Check each line of the entries below for the string "register"; copy every line where it appears.

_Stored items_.
== Segment start ==
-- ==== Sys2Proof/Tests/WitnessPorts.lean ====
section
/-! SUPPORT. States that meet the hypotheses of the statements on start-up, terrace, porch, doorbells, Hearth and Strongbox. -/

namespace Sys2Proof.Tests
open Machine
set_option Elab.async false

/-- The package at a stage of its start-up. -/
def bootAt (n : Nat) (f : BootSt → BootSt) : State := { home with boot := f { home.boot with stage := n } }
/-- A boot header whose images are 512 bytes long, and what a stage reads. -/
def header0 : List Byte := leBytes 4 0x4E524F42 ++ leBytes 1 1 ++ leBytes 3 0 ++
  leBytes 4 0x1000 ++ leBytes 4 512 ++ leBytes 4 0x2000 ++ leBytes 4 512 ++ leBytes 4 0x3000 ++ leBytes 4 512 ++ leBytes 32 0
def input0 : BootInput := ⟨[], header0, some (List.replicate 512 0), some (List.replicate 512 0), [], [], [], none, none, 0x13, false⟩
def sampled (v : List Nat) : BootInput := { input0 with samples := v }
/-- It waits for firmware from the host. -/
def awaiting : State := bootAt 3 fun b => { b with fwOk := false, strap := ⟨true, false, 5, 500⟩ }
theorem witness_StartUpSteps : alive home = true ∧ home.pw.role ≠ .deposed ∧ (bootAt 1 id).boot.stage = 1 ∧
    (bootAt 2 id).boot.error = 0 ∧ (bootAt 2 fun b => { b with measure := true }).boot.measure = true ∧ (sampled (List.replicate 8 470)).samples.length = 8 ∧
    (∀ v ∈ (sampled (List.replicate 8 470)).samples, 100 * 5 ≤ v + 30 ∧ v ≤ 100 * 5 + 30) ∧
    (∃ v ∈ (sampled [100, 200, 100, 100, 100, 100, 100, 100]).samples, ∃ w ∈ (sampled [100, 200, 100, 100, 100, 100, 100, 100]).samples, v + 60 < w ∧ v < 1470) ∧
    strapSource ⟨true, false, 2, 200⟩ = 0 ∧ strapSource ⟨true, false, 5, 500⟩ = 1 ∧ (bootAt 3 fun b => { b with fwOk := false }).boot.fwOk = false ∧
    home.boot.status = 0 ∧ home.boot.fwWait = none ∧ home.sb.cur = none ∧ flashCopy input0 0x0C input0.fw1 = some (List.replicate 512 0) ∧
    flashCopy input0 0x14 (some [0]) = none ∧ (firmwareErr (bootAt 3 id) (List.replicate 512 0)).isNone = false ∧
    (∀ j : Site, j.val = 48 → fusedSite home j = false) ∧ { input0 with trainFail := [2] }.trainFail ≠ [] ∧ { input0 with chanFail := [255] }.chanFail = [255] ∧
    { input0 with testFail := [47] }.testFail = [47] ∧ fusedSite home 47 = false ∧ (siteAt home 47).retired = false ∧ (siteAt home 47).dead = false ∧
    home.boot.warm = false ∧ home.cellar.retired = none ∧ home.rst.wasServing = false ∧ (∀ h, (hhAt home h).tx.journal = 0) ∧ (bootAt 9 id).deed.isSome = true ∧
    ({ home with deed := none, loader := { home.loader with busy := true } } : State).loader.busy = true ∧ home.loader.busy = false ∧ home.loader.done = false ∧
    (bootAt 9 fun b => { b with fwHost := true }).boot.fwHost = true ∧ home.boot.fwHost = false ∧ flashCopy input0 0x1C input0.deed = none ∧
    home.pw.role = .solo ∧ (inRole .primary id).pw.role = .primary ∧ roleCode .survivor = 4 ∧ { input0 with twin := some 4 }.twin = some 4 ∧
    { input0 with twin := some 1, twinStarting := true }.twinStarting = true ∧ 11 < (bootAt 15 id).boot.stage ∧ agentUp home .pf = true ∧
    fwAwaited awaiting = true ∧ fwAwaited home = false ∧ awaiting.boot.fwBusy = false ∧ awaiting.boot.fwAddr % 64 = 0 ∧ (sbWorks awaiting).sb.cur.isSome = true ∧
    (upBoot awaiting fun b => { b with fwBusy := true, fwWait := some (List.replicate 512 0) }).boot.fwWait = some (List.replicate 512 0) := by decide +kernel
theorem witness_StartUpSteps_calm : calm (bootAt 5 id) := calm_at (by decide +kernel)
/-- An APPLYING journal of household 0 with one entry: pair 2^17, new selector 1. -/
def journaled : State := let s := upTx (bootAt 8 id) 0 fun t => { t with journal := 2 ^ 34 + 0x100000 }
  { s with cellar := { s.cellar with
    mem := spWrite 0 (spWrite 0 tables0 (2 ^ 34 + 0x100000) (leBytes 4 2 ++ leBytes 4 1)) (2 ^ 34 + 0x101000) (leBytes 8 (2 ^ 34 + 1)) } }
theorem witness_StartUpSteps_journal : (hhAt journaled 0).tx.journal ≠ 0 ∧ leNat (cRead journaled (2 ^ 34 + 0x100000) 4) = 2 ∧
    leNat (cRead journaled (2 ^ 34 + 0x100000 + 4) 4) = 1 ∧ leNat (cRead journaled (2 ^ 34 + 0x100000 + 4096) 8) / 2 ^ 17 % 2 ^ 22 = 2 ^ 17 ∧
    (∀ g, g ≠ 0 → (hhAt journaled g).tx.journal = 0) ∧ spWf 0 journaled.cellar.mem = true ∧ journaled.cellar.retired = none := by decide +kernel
== Segment end ==
== Segment start ==
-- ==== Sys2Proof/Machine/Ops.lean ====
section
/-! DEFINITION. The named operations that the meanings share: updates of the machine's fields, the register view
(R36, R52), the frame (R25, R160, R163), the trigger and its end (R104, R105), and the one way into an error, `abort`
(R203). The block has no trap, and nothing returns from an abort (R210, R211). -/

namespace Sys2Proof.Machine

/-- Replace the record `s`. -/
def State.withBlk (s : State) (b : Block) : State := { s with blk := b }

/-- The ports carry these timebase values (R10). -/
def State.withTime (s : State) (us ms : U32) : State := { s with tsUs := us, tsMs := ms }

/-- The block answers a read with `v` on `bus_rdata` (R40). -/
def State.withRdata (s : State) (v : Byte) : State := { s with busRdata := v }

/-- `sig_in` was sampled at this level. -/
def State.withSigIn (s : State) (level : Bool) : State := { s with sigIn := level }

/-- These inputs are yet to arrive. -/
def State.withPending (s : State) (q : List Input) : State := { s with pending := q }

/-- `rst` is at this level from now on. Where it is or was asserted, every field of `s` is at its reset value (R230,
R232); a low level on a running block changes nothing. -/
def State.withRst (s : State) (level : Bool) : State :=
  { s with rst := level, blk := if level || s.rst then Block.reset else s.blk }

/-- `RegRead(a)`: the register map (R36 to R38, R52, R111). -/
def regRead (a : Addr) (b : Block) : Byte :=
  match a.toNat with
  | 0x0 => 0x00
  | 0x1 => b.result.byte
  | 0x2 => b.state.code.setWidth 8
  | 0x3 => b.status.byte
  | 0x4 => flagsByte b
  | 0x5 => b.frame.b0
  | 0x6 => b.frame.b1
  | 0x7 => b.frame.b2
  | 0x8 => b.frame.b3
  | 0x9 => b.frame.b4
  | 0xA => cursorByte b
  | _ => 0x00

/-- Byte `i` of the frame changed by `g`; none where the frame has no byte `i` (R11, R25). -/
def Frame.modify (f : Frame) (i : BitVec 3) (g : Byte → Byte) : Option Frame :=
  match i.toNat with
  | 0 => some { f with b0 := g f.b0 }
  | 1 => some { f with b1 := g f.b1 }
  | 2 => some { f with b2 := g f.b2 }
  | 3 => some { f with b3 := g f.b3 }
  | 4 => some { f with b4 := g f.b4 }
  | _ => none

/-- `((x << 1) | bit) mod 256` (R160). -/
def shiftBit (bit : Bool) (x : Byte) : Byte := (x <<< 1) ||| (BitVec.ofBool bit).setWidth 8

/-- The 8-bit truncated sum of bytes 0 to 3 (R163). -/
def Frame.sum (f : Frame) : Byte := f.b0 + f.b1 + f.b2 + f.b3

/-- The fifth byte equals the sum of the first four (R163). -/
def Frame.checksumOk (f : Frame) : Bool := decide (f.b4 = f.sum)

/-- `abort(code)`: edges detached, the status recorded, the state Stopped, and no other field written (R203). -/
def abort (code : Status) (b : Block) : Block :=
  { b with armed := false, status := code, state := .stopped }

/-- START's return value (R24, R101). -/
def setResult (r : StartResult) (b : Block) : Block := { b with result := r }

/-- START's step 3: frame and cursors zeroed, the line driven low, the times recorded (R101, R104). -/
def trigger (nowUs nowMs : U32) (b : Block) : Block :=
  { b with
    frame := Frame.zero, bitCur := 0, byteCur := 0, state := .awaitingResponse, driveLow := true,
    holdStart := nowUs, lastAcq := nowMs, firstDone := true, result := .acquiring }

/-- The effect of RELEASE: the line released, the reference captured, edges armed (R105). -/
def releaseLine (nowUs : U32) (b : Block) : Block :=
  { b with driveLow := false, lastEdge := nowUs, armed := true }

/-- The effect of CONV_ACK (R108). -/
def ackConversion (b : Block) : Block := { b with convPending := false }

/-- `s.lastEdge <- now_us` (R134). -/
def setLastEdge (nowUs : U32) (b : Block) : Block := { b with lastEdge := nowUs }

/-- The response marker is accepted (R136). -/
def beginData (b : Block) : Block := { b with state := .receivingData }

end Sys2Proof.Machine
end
== Segment end ==
== Segment start ==
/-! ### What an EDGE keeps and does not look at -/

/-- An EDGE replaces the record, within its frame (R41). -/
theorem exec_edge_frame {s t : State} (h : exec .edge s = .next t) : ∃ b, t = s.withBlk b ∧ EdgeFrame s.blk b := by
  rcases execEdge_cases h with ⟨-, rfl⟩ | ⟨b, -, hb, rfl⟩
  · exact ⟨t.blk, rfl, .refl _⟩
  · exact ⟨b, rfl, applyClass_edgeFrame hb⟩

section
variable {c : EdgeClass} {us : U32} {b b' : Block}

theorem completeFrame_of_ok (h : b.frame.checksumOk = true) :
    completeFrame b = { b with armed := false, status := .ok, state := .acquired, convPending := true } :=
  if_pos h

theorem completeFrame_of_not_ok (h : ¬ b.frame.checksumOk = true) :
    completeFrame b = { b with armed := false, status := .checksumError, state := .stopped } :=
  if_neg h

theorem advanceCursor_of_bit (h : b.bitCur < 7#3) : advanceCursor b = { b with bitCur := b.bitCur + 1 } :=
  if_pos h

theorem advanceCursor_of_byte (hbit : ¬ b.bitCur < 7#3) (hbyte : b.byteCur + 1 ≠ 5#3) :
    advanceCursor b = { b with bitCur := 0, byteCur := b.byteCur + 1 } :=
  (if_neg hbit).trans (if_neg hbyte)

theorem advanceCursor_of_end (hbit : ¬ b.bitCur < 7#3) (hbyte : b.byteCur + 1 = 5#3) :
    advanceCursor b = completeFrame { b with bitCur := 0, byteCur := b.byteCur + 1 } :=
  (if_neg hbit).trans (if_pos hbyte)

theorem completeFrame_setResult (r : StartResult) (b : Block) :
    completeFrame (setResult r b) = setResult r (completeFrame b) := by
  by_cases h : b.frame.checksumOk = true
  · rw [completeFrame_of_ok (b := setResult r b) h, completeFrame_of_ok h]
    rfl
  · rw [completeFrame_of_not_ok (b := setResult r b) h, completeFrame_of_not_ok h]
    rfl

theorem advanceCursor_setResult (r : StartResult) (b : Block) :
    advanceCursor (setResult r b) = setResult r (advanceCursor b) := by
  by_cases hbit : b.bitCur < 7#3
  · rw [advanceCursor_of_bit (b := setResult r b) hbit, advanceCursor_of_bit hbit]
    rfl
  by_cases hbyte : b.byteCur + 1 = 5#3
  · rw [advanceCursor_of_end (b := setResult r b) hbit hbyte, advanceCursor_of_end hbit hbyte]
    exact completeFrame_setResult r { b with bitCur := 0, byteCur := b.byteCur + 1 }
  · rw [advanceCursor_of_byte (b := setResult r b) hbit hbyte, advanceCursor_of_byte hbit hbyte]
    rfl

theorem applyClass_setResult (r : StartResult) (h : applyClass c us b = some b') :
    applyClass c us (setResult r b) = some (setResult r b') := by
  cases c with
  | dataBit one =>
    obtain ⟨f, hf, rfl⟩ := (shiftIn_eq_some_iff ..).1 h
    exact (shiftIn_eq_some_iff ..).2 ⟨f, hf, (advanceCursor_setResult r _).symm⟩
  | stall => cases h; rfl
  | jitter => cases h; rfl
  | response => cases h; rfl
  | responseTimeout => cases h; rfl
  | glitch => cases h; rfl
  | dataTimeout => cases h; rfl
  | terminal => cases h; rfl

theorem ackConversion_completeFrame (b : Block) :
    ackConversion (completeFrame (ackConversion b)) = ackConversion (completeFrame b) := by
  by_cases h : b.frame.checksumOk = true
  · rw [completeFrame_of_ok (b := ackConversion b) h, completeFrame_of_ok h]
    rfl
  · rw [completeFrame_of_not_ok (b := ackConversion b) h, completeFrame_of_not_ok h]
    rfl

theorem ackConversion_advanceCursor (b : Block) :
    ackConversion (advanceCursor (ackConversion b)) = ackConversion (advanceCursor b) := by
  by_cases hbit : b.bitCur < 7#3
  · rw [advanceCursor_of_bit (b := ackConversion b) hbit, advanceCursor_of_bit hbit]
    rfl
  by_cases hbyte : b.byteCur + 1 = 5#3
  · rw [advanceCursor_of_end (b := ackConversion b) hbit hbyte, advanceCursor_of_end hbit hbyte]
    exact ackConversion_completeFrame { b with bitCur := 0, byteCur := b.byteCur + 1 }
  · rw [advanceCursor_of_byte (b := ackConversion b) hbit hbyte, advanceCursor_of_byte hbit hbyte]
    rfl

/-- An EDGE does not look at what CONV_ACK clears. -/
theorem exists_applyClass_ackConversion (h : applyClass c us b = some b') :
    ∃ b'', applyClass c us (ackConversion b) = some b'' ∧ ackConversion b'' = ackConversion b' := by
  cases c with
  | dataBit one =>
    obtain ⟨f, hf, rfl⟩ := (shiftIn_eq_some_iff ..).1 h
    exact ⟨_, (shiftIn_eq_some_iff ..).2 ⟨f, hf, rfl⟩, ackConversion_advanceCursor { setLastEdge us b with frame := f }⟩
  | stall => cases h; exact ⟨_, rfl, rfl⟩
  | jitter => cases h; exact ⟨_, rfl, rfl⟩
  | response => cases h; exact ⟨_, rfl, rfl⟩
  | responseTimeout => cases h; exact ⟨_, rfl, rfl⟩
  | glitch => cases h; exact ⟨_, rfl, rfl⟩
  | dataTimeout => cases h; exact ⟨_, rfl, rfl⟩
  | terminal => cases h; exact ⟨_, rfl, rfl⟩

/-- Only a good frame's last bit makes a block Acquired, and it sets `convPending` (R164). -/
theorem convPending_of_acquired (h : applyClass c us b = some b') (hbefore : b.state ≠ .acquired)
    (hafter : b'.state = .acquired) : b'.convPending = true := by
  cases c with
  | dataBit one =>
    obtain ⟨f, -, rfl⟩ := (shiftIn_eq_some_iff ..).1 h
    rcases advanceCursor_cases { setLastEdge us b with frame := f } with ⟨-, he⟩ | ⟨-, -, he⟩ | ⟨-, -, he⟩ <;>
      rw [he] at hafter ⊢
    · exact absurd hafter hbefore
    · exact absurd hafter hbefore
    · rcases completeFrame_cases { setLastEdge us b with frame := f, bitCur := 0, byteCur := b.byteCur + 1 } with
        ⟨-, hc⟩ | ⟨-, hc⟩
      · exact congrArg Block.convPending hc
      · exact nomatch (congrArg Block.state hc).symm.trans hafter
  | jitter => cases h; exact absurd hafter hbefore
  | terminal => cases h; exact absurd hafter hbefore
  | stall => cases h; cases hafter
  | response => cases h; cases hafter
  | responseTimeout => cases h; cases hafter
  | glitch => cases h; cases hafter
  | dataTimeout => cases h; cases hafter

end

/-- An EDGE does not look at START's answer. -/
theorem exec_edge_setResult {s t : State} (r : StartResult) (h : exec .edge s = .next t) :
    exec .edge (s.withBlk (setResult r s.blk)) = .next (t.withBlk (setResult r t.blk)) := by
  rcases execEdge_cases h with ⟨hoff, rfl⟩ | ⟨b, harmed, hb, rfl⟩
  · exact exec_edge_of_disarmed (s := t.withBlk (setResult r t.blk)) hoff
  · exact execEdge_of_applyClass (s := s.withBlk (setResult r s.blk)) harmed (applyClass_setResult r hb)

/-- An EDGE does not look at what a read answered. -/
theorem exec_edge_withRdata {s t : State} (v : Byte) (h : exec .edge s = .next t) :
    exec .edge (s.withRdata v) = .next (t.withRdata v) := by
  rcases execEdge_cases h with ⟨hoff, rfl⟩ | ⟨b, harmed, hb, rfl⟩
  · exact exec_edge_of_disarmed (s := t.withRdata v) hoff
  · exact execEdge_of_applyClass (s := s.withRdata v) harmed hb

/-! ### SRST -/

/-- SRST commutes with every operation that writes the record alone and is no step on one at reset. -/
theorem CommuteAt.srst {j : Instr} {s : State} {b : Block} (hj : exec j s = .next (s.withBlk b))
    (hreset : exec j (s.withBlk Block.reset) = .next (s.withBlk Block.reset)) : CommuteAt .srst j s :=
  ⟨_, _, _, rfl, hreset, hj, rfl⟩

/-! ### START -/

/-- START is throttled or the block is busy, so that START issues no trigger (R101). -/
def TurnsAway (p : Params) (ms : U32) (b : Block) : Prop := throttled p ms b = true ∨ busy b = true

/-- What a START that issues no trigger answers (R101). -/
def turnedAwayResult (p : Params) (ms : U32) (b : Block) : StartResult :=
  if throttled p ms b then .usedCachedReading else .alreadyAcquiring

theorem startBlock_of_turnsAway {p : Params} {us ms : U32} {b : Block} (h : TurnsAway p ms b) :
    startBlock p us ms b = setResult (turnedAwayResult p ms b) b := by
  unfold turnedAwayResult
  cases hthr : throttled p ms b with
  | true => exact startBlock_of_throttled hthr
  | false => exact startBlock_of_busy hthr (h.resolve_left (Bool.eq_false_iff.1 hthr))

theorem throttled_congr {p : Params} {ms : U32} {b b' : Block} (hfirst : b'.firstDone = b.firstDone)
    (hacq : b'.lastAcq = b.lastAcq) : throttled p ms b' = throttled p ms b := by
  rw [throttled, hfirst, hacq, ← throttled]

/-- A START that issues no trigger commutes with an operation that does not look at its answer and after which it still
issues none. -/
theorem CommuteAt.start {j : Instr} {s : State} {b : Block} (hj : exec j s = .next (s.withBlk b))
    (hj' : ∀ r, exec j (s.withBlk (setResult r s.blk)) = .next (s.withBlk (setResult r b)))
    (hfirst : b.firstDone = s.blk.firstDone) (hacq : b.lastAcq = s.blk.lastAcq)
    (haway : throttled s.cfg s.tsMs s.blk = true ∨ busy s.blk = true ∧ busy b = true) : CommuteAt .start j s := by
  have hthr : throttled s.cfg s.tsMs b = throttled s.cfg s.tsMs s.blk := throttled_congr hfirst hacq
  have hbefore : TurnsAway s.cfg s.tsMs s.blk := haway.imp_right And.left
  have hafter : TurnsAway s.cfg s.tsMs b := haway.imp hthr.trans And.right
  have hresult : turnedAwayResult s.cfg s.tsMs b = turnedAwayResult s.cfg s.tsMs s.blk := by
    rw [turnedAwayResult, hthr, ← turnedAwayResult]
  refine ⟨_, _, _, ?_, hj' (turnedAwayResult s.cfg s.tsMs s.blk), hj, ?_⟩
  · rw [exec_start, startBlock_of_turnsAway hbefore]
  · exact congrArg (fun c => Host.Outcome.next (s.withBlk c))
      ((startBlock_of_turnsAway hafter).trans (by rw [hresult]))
== Segment end ==
_Task result_.
/-! DEFINITION. The named operations that the meanings share: updates of the machine's fields, the register view
/-- `RegRead(a)`: the register map (R36 to R38, R52, R111). -/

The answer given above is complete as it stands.